Three quick tips from two years with Celery
LaunchKit and Cluster use Celery extensively (using Redis as a broker) to handle all sorts of out-of-band background tasks. We have sent millions of push notifications, generated and delivered an insane amount of email, backed up millions of photos and much more all using Celery tasks over the past few years.
As a result, I have been woken up in the middle of the night many times by various Celery-related issues — and there are a few essential configuration tips I’ve taken away from the experience.
Here are a few tips for sleeping through the night while running a Celery task queue in production:
1. Set a global task timeout
By default, tasks don’t time out. If a network connection inside your task hangs indefinitely, your queue will eventually back up and something about your service will mysteriously stop working.
So you should set some large global default timeout for tasks, and probably some more specific short timeouts on various tasks as well.

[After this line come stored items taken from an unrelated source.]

/-- A result is written to its slot, the counters, the flags and the data register. -/
def hkResult (s : State) (c : Conv) (raw : Nat) (oor : Bool) : State × HkUse :=
  let code := hkCode c raw oor
  let h := s.hk
  let w := slotWord s.tick.num h.noGuard oor code
  let slots := tset h.slots c.input w
  let h := { h with
    slots := if c.input = 8 then tset slots (32 + c.mux) w else slots
    lastMux := if c.input = 8 then c.mux else h.lastMux
    own := tset h.own c.input s.tick.num }
  let s' := bump { s with acq := { s.acq with adc := s.acq.adc ||| (1#32 <<< c.input) }, hk := { h with
    noGuard := false, guardOwed := oor, oor := if oor then h.oor ||| (1#32 <<< c.input) else h.oor } } 0xB040 1
  let s' := if oor then bump s' 0xB040 0x0A else s'
  let s' := if c.input = 18 then { s' with pwr := { s'.pwr with vaonOk := vaonWindow code oor } } else s'
  match c.level with
  | 0 =>
    let s' := if (seqByte (hkSeq s) c.entry 2).testBit 7 then
        dataResult s' 0 c.input c.mux code oor s.hk.noGuard else s'
    (s', if c.entry = 8 then .ntc code oor else .none)
  | 1 =>
    match s'.hk.groups with
    | g :: r =>
      let g' : HkGroup := { g with pos := g.pos + 1 }
      let s' := { s' with hk := { s'.hk with groups := if g'.pos < g.items.length then g' :: r else r } }
      if g.host then (dataResult s' 1 c.input c.mux code oor s.hk.noGuard, .none)
      else (s', .peak c.mux code oor)
    | [] => (s', .none)
  | _ => (checkResult s' c.input code oor, .none)

/-- The conversion under way ends (R455 to R462). A guard has no result and no flags of its own (assumption 88); one out of
range owes a further guard, or with GUARD = 0 the NOGUARD of the next result (R457). -/
def hkComplete (s : State) (raw : Nat) (oor : Bool) : State × HkUse :=
  match s.hk.cur with
  | none => (s, .none)
  | some c =>
    if c.guard then
      let s := bump s 0xB040 6
      let again := odB s 0xB000 2
      ({ s with hk := { s.hk with
        cur := some (withTrim s { c with guard := oor && again }), noGuard := s.hk.noGuard || (oor && !again) } }, .none)
    else
      let r := hkResult s c raw oor
      (hkNext r.1, r.2)

/-- The code in a slot. -/
def slotCode (s : State) (i : Nat) : Nat := tgetD s.hk.slots i 0 % 4096

/-- The corrected reading of a slot in mV. -/
def slotMv (s : State) (i : Nat) : Rat := ((slotCode s i * 1800 : Nat) : Rat) / 4095

/-- The inverse of the absolute temperature of an NTC code, in 1/K (R221); none for the codes without a value (R223). -/
def ntcInverse (s : State) (code : Nat) : Option Rat :=
  if code = 0 || 4095 ≤ code then none
  else
    let r : Rat := ((odN s 0x4015 8 * code : Nat) : Rat) / ((4095 - code : Nat) : Rat)
    let ln := fxRat (fxLn (r / ((odN s 0x4015 6 : Nat) : Rat)))
    some (100 / 29815 + ln / ((odN s 0x4015 7 : Nat) : Rat))

/-- A temperature in 10^−6 °C from its inverse. -/
def ntcTemp (inv : Rat) : Int := roundQ ((1 / inv - 27315 / 100) * 1000000)

/-- The engineering value of a slot (R454); 0 before its first result. -/
def hkValue (s : State) (w : Nat) : Int :=
  let v := slotMv s w
  if (tget s.hk.slots w).isNone then 0
  else if w < 8 then roundQ (v * ((odN s 0x4006 (w + 1) : Nat) : Rat) / 100)
  else if w = 8 || 32 ≤ w then
    let mux := if w = 8 then s.hk.lastMux else w - 32
    roundQ (v * ((odN s 0xB012 (mux + 1) : Nat) : Rat) / 100)
  else if w = 9 then
    match ntcInverse s (slotCode s 9) with
    | none => 0
    | some inv => roundDiv (if inv = 0 then ((Config.freeNat s.free : Nat) : Int) else ntcTemp inv) 100000
  else if w = 17 then roundQ (2 * v)
  else if w = 18 then roundQ (5 * v / 2)
  else if 19 ≤ w && w ≤ 24 then roundQ (10 * (v - 500) / 2)
  else roundQ v

/-! ### The tick, power -/

/-- The converter at t+0 (R459, R460, R469): entries of the tick before that have not started are missed; the due entries
of this tick wait, and a free converter starts. -/
def hkTick (s : State) : State :=
  match s.hk.st with
  | .off => s
  | .cal =>
    if 16 ≤ since s s.hk.calFrom then
      let s := { s with hk := { s.hk with st := .run, seq := some (odBytes s 0xB001 1) } }
      hkNext { s with hk := { s.hk with due := dueEntries (hkSeq s) s.tick.num } }
    else s
  | .run =>
    let s := if s.hk.due.isEmpty then s else bumpBy s 0xB040 3 s.hk.due.length
    let s := { s with hk := { s.hk with seq := some (odBytes s 0xB001 1) } }
    let s := { s with hk := { s.hk with due := dueEntries (hkSeq s) s.tick.num } }
    if s.hk.cur.isNone then hkNext s else s

/-- Power-up of the CORE domain (R469): the persisted corrections, calibration, every slot and the data register 0. Where
CORE was `retained` (DOZE) the checks and ADC_FAULT go on, since only passing checks clear it (R468). -/
def hkStart (s : State) (retained : Bool) : State :=
  let s := (List.finRange 32).foldl (fun s i => usePersisted (usePersisted s 0xB010 (i.val + 1)) 0xB011 (i.val + 1)) s
  let h : HkSt := { st := .cal, calFrom := s.tick.num, oor := s.hk.oor }
  { s with hk := if retained then
      { h with fails := s.hk.fails, passes := s.hk.passes, fault := s.hk.fault, checked := s.hk.checked }
    else h }

/-- The converter stops (R469); slots keep their values, and the peaks that were awaited are lost (R467). -/
def hkStop (s : State) : State :=
  { s with
    hk := { s.hk with st := .off, cur := none, due := [], groups := [], level2 := none }
    emit := { s.emit with awaiting := [] } }

/-- The host's group (0xB002:01): the entries before the first input 0xFF. -/
def hostItems (s : State) : List (Nat × Nat) :=
  let b := odBytes s 0xB002 1
  ((List.range 4).map fun i => ((b[2 * i]?.getD 0).toNat, (b[2 * i + 1]?.getD 0).toNat)).takeWhile fun x => x.1 != 0xFF

/-- The host's group waits or runs. -/
def hostGroupBusy (s : State) : Bool := s.hk.groups.any (·.host)

/-- Writes of 0xB002:02 (R463, R470). -/
def hostTriggerHook (s : State) : WriteHook where
  range v := valN v == 0 || !(hostItems s).isEmpty
  gate s v := if valN v = 1 && hostGroupBusy s then some (abState, bump s 0xB040 7) else none
  run s v := .done (if valN v = 1 then hkGroup s true (hostItems s) else s)

/-- HOST_GROUP_TRIGGER (R463). -/
def execHostGroupTrigger (r : Req) (s : State) : Host.Outcome State Fault Refusal :=
  outcome s (requestWrite s r 0xB002 2 [1] hostTriggerHook)

/-- A check of an input is due (R468): in a tick whose number is a multiple of 256, of the other input than the one
before. -/
def checkDue (s : State) (i : Nat) : Bool :=
  (i == 25 || i == 26) && s.tick.num % 256 == 0 && s.hk.checked.all fun x => x.1 != i && x.2 != s.tick.num

/-- CONVERTER_CHECK (R468): a level-2 conversion of a check input, while the converter runs. -/
def execConverterCheck (input : Fin 32) (s : State) : Host.Outcome State Fault Refusal :=
  outcome s <| if s.hk.st = .run && checkDue s input.val then
    let t := hkCheck s input.val
    { t with hk := { t.hk with checked := some (input.val, s.tick.num) } }
  else s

In a Django project, you can set a global timeout by adding this line to settings.py:
# Add a one-minute timeout to all Celery tasks.CELERYD_TASK_SOFT_TIME_LIMIT = 60
… which you can override in specific tasks:
@celery_app.task(soft_time_limit=5)def send_push_notification(device_token, message, data=None): notification_json = build_notification_json(message, data=data) ...
This will prevent unexpectedly never-ending tasks from clogging your queues.
2. Use -Ofair for your preforking workers
By default, preforking Celery workers distribute tasks to their worker processes as soon as they are received, regardless of whether the process is currently busy with other tasks.
If you have a set of tasks that take varying amounts of time to complete — either deliberately or due to unpredictable network conditions, etc. — this will cause unexpected delays in total execution time for tasks in the queue.
To demonstrate, here’s an example: Let’s say you have 20 tasks, each of which calls some remote API, and each takes 1 second to finish.
You set up 4 workers to run through these 20 tasks:
celery worker -A ... -Q random-tasks --concurrency=4
This will take about 5 seconds to finish. 4 subprocesses, 5 tasks each.
But, if instead of 1 second, the first task (task 1 of 20) takes 10 seconds to complete, the total amount of time this queue will take to execute? It’s not 10 seconds — it’s 14 seconds.
That’s because the tasks get distributed evenly, so each subprocess gets 5 of the 20 tasks.